Meu último ponto de crítica é sobre um assunto um tanto polêmico: O preço desse jogo é um tanto abusivo. Valor é algo difícil de se mensurar mas, no fundo, Link’s Awakening é um jogo de Game Boy de 1993. Na época ele era uma aventura extensa para a expectativa do console, mas não para os padrões da série estabelecidos por A Link to the Past. O mapa era pequeno e os calabouços eram curtos, qualidades estas que se estendiam para o restante da aventura. Eu não vejo um jogador regular demorando mais de uma semana para ver tudo o que o jogo tem a oferecer, e obviamente menos para simplesmente terminar a aventura principal. Por conta de sua natureza mais simples, estabeleceu-se que ele custaria metade do valor da aventura do Super Nintendo.
Hoje temos uma situação semelhante, onde é possível comprar, no mesmo console, Breath of the Wild, um jogo da mesma série, bem mais complexo, com bem mais conteúdo, mas custando o mesmo preço. Não sei vocês, mas há um desequilíbrio imenso aqui. Outras empresas estão buscando precificar seus jogos de forma que faça sentido quanto ao seu escopo, como exemplo da Activision cobrando U$ 40 por Crash Bandicoot N. Sane Trilogy, mas a Nintendo está pedindo preço cheio nesse remake de um jogo de Game Boy. Por mais bela que seja a nova estética, ainda estamos falando de um projeto de baixíssimo orçamento, onde toda a jogabilidade, level design, composições, etc, já estavam prontos. Para efeito de comparação, Mega Man 11 é um jogo totalmente novo, também de escopo pequeno, mas ainda maior que um jogo de Game Boy, e foi lançado por U$ 30.
Considerações Finais
A tarefa de dar nota a uma obra, e reduzir todo o seu texto a um número, é muito ingrata. Link’s Awakening é um excelente jogo, um design extremamente bem fechado que se mantém elegante mesmo 26 anos depois. Diria até que sua simplicidade pode ser vista como uma válvula de escape nos dias de hoje, onde tudo precisa ser demasiadamente complexo. Mas não posso negar que como produto está bem aquém do esperado. Não consigo fechar os olhos para o fato de há pouquíssimo conteúdo para o valor cobrado e o nível de polimento está longe do que se espera. Também não consigo ignorar que estou de frente a um retrocesso no recente trabalho de tornar a série menos preocupada em segurar a mão de seus jogadores.

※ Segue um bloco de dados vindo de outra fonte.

-- ==== Sys2Proof/Certificates/Slice0/Obligations.lean ====
section
/-! DEFINITION. The statements for the provers. A request statement gives the state `t` in which the owning block has done
its work; `t.acceptedAs kind tag payload` is `t` with the acceptance queued, and taken by an idle transmitter (assumption log 16). -/

open Sys2Proof Sys2Proof.Machine Sys2Proof.Safety

/-! ## Steps and resets of the whole part -/

/-- A step runs the command at the front of the queue with the queue's rest. -/
def Obligations.StepRunsFrontCommand : Prop :=
  ∀ (c : Instr) (rest : List Instr) (s : State), s.pending = c :: rest → step s = exec c { s with pending := rest }

/-- With no command waiting, a step is one microsecond of the time base (the model's choice, assumption log 2); at the
start of a 1 ms period every trim output takes its head's duty (R81). That a period starts at a whole millisecond of the time
base is the model's choice too (assumption log 5). -/
def Obligations.IdleStepPassesOneMicrosecond : Prop :=
  ∀ s : State, s.pending = [] →
    step s = .next { s with
      now := s.now + 1
      drivenDuty := if s.now / 1000 < (s.now + 1) / 1000 then s.heads.map HeadRec.duty else s.drivenDuty }

/-- POWER_ON gives every block its power-on values and every output its level of R174, and reads the inputs (R175). -/
def Obligations.PowerOnEstablishesPowerOnValues : Prop :=
  ∀ (pins : Pins) (s : State), ∃ t, exec (.powerOn pins) s = .next t ∧
    (∀ l, t.line l = LineRec.powerOn ∧ t.pos l = ⟨0, none, none, none⟩ ∧ t.knot l = KnotRec.powerOn ∧
      t.spanRec l = ⟨[], [], 0, 0, [], 0, 0⟩ ∧ t.coilRec l = ⟨1, none, .none, false, none⟩ ∧
      t.lane l = LaneRec.powerOn (pins.coilReady.get l)) ∧
    (∀ l, t.lineStopOut l = false ∧ t.markerOut l = false ∧ t.cutterOut l = false ∧ t.laneSelectOut l = false) ∧
    (∀ k, t.gateOut k = false ∧ t.clockOut k = false) ∧
    (∀ h, t.drivenDuty.get h = 5000 ∧ (t.head h).duty = 5000 ∧ t.head h = HeadRec.powerOn ∧
      t.copy h = ⟨none, .invalid, 0⟩) ∧
    (∀ n, t.recipe n = none) ∧
    (∀ ch : ChannelId, t.channel ch = Channel.powerOn (pins.phaseA.getLsbD ch.val) (pins.phaseB.getLsbD ch.val)) ∧
    (∀ k, t.scanLink k = LinkRec.powerOn) ∧ t.pack = PackRec.powerOn pins.holdReq ∧
    t.travelOut = false ∧ t.strapOut = false ∧ t.labelOut = false ∧ t.holdGrantOut = pins.holdReq ∧ t.txIdle = true ∧
    t.guard = ⟨pins.guardActive, false, false⟩ ∧ t.link = Link.powerOn ∧ t.completed = [] ∧ t.stamp = 0 ∧
    t.pending = s.pending

/-- When the last byte of the acceptance of RESET ALL has been sent, every output goes to its level of R174, HOLD GRANT
as HOLD REQ stands, and the trim outputs take duty 5,000 from their next period (R176). That a period starts at a whole
millisecond of the time base is the model's choice (assumption log 5). -/
def Obligations.ResetAllReleasesOutputs : Prop :=
  ∀ s : State, s.sendingReset = true → ∃ t, exec .resetTakesEffect s = .next t ∧
    (∀ l, t.lineStopOut l = false ∧ t.markerOut l = false ∧ t.cutterOut l = false ∧ t.laneSelectOut l = false) ∧
    (∀ k, t.gateOut k = false ∧ (t.scanLink k).scan = none ∧ t.clockOut k = false) ∧
    t.travelOut = false ∧ t.strapOut = false ∧ t.labelOut = false ∧ t.holdGrantOut = s.pack.holdReq ∧ t.txIdle = true ∧
    t.drivenDuty = s.drivenDuty ∧
    (∀ (at' : Nat) (h : HeadId), s.now / 1000 < at' / 1000 → (t.advanceTo at').drivenDuty.get h = 5000)

/-- After RESET ALL the time stamp is 0, the time base and the inputs stand as they were, every block is at its
power-on values, and waiting commands wait on (R169, R175). FRAME_SENT of that acceptance does the same (assumption log
17). -/
def Obligations.ResetAllKeepsInputsAndTime : Prop :=
  ∀ s : State, s.sendingReset = true → ∃ t, exec .resetTakesEffect s = .next t ∧
    exec .frameSent s = .next t ∧ t.stamp = 0 ∧ t.now = s.now ∧ t.pending = s.pending ∧
    t.guard = ⟨s.guard.inputActive, false, false⟩ ∧ t.pack.holdReq = s.pack.holdReq ∧
    t.link = Link.powerOn ∧ t.completed = [] ∧ t.drivenDuty = s.drivenDuty ∧
    t.pack = PackRec.powerOn s.pack.holdReq ∧ (∀ k, t.scanLink k = LinkRec.powerOn) ∧
    (∀ l, t.line l = LineRec.powerOn ∧ t.lane l = LaneRec.powerOn (s.lane l).coilReady ∧
      t.pos l = ⟨0, none, none, none⟩ ∧ t.knot l = KnotRec.powerOn ∧ t.spanRec l = ⟨[], [], 0, 0, [], 0, 0⟩ ∧
      t.coilRec l = ⟨1, none, .none, false, none⟩) ∧
    (∀ h, t.head h = HeadRec.powerOn ∧ t.copy h = ⟨none, .invalid, 0⟩) ∧
    (∀ ch, t.channel ch = Channel.powerOn (s.channel ch).refA (s.channel ch).refB) ∧
    (∀ n, t.recipe n = none)

/-! ## The Message Link -/

/-- FRAME_SENT ends the frame being sent: a reply frees its request's place in the buffer, a notice frees none, and then a
queued reply goes before every notice (R163, R166). -/
def Obligations.FrameSentChoosesNextFrame : Prop :=
  ∀ (s : State) (f : Frame), s.link.sending = some f → s.sendingReset = false →
    ∃ t, exec .frameSent s = .next t ∧
      t.link.buffer = (if f.kind = noticeKind then s.link.buffer else s.link.buffer.tail) ∧
      (∀ r rs, s.link.replies = r :: rs →
        t.link.sending = some r ∧ t.link.replies = rs ∧ t.link.notices = s.link.notices) ∧
      (∀ n ns, s.link.replies = [] → s.link.notices = n :: ns →
        t.link.sending = some n.toFrame ∧ t.link.replies = [] ∧ t.link.notices = ns) ∧
      (s.link.replies = [] → s.link.notices = [] → t.link.sending = none) ∧
      t = { s with link := t.link } ∧ t.link.flags = s.link.flags ∧ t.link.receiver = s.link.receiver ∧
      t.link.levels = s.link.levels ∧ t.link.lost = s.link.lost

/-- BYTE_RECEIVED: in HUNT only 0xA5 begins a frame and nothing else changes anything; in FRAME a byte that neither breaks
nor completes the frame is taken as its next byte (R161). An idle transmitter chooses its next frame at the end of every
command (assumption log 16). -/
def Obligations.ByteReceivedCollectsFrame : Prop :=
  ∀ (s : State) (b : Byte),
    let taking : Receiver → Host.Outcome State Fault Refusal := fun r =>
      .next ({ s with link := { s.link with receiver := r, rxLast := s.now } } : State).chooseFrame
    (s.link.receiver = .hunt → b ≠ 0xA5#8 → exec (.byteReceived b) s = .next s.chooseFrame) ∧
    (s.link.receiver = .hunt → b = 0xA5#8 → exec (.byteReceived b) s = taking (.frame [])) ∧
    (s.link.receiver = .frame [] → b.toNat ≤ 240 → exec (.byteReceived b) s = taking (.frame [b])) ∧
    (∀ n got, s.link.receiver = .frame (n :: got) → got.length + 2 < n.toNat + 5 →
      exec (.byteReceived b) s = taking (.frame (n :: got ++ [b])))

/-- The three ways a frame is broken: FRAMING is set, the receiver is in HUNT, and nothing else changes but the time base,
which an inter-byte gap moves to the end of its 5 ms. A complete frame whose CRC does not match sets the CRC flag alone, and
no reply is queued (R161, R162). That the gap moves the time base, and when an idle transmitter chooses its next frame, are
the model's choices (assumption logs 3 and 16). -/
def Obligations.DiscardedFrameSetsItsFlag : Prop :=
  ∀ s : State,
    let broken : Link := { s.link with receiver := .hunt, flags := { s.link.flags with framing := true } }
    exec .stopBitError s = .next ({ s with link := broken } : State).chooseFrame ∧
    (∀ n : Byte, s.link.receiver = .frame [] → 240 < n.toNat →
      exec (.frameLengthBroken n) s = .next ({ s with link := broken } : State).chooseFrame) ∧
    (∀ got, s.link.receiver = .frame got → s.now = s.link.rxLast + 5000 →
      exec .interByteGap s = .next ({ s with link := broken } : State).chooseFrame) ∧
    (∀ got, s.link.receiver = .frame got → s.now < s.link.rxLast + 5000 →
      ∃ t : State, exec .interByteGap s = .next t.chooseFrame ∧ t = { s with now := s.link.rxLast + 5000, drivenDuty := t.drivenDuty, link := broken }) ∧
    ∀ (n : Byte) (body : List Byte) (hi lo : Byte), body.length = n.toNat + 2 →
      s.link.receiver = .frame (n :: body ++ [hi]) → enc16 (crc16 (n :: body)).toNat ≠ [hi, lo] →
      exec (.frameComplete lo) s = .next ({ s with
        link := { s.link with receiver := .hunt, flags := { s.link.flags with crc := true } } } : State).chooseFrame

/-- What next state FRAME_COMPLETE answers. A frame complete but for its last byte, and that byte: a well-formed request does
what its command does from HUNT; with the request taken, the owning block's acceptance or refusal, BAD_KIND for an unknown
kind, or BAD_VALUE for a payload of a wrong length is its reply; a request not taken is discarded or sets OVERRUN. Where no
last byte is awaited nothing changes (R161 to R164, R169, R172). That a request is a command of its own, how CHANNEL SET's
consumer is coded, and when an idle transmitter chooses, are the model's choices (assumption logs 10, 15, 16), and that nothing changes where no
last byte is awaited is deduced (assumption log 11). -/
def Obligations.FrameCompleteRunsItsRequest : Prop :=
  (∀ (c : Instr) (r : RequestForm) (s : State) (got : List Byte) (last : Byte),
    requestForm c = some r → c.wellFormed = true →
    (Frame.mk r.kind r.tag r.payload).bytes = 0xA5#8 :: got ++ [last] → s.link.receiver = .frame got →
    exec (.frameComplete last) s = exec c { s with link := { s.link with receiver := .hunt } }) ∧
  (∀ (kind tag : Byte) (payload : List Byte) (s : State) (got : List Byte) (last : Byte), payload.length ≤ 240 →
    (Frame.mk kind tag payload).bytes = 0xA5#8 :: got ++ [last] → s.link.receiver = .frame got →
    let u : State := { s with link := { s.link with receiver := .hunt } }
    (s.link.resetPending = true → exec (.frameComplete last) s = .next u.chooseFrame) ∧
    (s.link.resetPending = false → 2 ≤ s.link.buffer.length → exec (.frameComplete last) s =
      .next ({ u with link := { u.link with flags := { u.link.flags with overrun := true } } } : State).chooseFrame) ∧
    (s.link.takesRequest = true →
      (kind.toNat ∉ requestKinds →
        exec (.frameComplete last) s = .next ((u.entered kind tag).refused tag ⟨.badKind, 0⟩).chooseFrame) ∧
      (spell kind tag payload = .badLength →
        exec (.frameComplete last) s = .next ((u.entered kind tag).refused tag ⟨.badValue, 0⟩).chooseFrame) ∧
      ∀ c r, spell kind tag payload = .command c → requestForm c = some r →
        (∀ v reply, r.handle (u.entered kind tag) = .ok (v, reply) →
          exec (.frameComplete last) s = .next (v.acceptedAs kind tag reply)) ∧
        ∀ d, r.handle (u.entered kind tag) = .error d →
          exec (.frameComplete last) s = .next ((u.entered kind tag).refused tag d).chooseFrame)) ∧
  ∀ (s : State) (last : Byte),
    (s.link.receiver = .hunt ∨ s.link.receiver = .frame [] ∨
      ∃ n got, s.link.receiver = .frame (n :: got) ∧ got.length + 1 ≠ n.toNat + 4) →
    exec (.frameComplete last) s = .next s.chooseFrame

/-- The payload written out from a well-formed request command reads back as that command, for each of the 41 request
kinds (R172, R173). How CHANNEL SET's consumer is coded is the model's choice (assumption log 15). -/
def Obligations.RequestPayloadReadsBack : Prop :=
  ∀ (c : Instr) (r : RequestForm), requestForm c = some r → c.wellFormed = true →
    spell r.kind r.tag r.payload = .command c ∧ r.payload.length ≤ 240

/-- A request refused by its owning block, and a frame refused for its kind or its payload length, changes no state but the
port flag of its refusal; the refusal is its reply and takes the places of any reply (R165). A kind is unknown exactly when
it is not listed for requests (R164, R172). -/
def Obligations.RefusalChangesOnlyItsPortFlag : Prop :=
  (∀ (kind tag : Byte) (payload : List Byte), spell kind tag payload = .unknownKind ↔ kind.toNat ∉ requestKinds) ∧
  (∀ (c : Instr) (r : RequestForm) (s : State) (d : Denial), requestForm c = some r → s.link.takesRequest = true →
    r.handle (s.entered r.kind r.tag) = .error d →
    exec c s = .next ((s.entered r.kind r.tag).refused r.tag d).chooseFrame) ∧
  (∀ (s : State) (kind tag : Byte) (payload : List Byte), s.link.takesRequest = true →
    (spell kind tag payload = .unknownKind →
      s.serveFrame kind tag payload = (s.entered kind tag).refused tag ⟨.badKind, 0⟩) ∧
    (spell kind tag payload = .badLength →
      s.serveFrame kind tag payload = (s.entered kind tag).refused tag ⟨.badValue, 0⟩)) ∧
  (∀ (s : State) (kind tag : Byte) (d : Denial), let t := (s.entered kind tag).refused tag d
    t = { s with link := t.link } ∧
    t.link = { s.link with
      buffer := s.link.buffer ++ [⟨kind, tag⟩]
      replies := s.link.replies ++ [⟨0xFF#8, tag, [BitVec.ofNat 8 d.reason.code, BitVec.ofNat 8 d.field]⟩]
      flags := { s.link.flags with
        unknownKind := s.link.flags.unknownKind || decide (d.reason = .badKind)
        badTarget := s.link.flags.badTarget || decide (d.reason = .badTarget) } })

/-- A request command that the ML does not take: while a RESET ALL acceptance waits it is discarded, else with 2 requests in
the buffer it is dropped and sets OVERRUN; it has no other effect (R163, R169). An idle transmitter chooses its next frame
at the end of every command (assumption log 16). -/
def Obligations.RequestNotTakenHasNoEffect : Prop :=
  ∀ (c : Instr) (r : RequestForm) (s : State), requestForm c = some r →
    (s.link.resetPending = true → exec c s = .next s.chooseFrame) ∧
    (s.link.resetPending = false → 2 ≤ s.link.buffer.length → exec c s =
      .next ({ s with link := { s.link with flags := { s.link.flags with overrun := true } } } : State).chooseFrame)

/-- NOTICE_LEVEL sets a class's level, clamped into its allowed range, and no queued notice changes (R170). -/
def Obligations.NoticeLevelClampsLevel : Prop :=
  ∀ (s : State) (tag : Byte) (c : NoticeClass) (level : Nat), s.link.takesRequest = true →
    ∃ t : State, exec (.noticeLevel tag (c.index.val + 1) level) s =
        .next (t.acceptedAs 0x0A tag (enc8 (c.index.val + 1) ++ enc8 (t.levelOf c))) ∧
      t.levelOf c = (if level < c.lowest then c.lowest else if 3 < level then 3 else level) ∧
      (∀ d, d ≠ c → t.levelOf d = s.levelOf d) ∧
      t = { s with link := { (s.entered 0x0A tag).link with levels := t.link.levels } }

Portanto, recomendar este remake é uma tarefa árdua. Fãs da série obviamente estarão são os mais empolgados para encarar esta aventura novamente. Seria o pessoal mais fácil de indicar, porém o preço é muito salgado para uma simples revisitada a Koholint, especialmente quando a Nintendo ainda vende a versão DX na eShop do 3DS por U$ 6. Não acho que as melhorias estéticas valem os U$ 54. Já jogadores menos assíduos procurando algo novo depois de Breath of the Wild se decepcionarão bastante com o escopo e proposta de valor de Link’s Awakening.
Sonho e Pesadelo
Por fim, Link’s Awakening no Switch é uma montanha russa, transitando entre sonho e pesadelo. Um design atemporal que recebeu uma atualização estética fantástica e refinamentos muito bem vindos na jogabilidade, mas impede que o jogador progrida por conta própria, possui problemas graves de performance e um valor abusivo. É com grande pesar que, mesmo sendo fã incondicional da série, não posso recomenda-lo à maioria dos jogadores.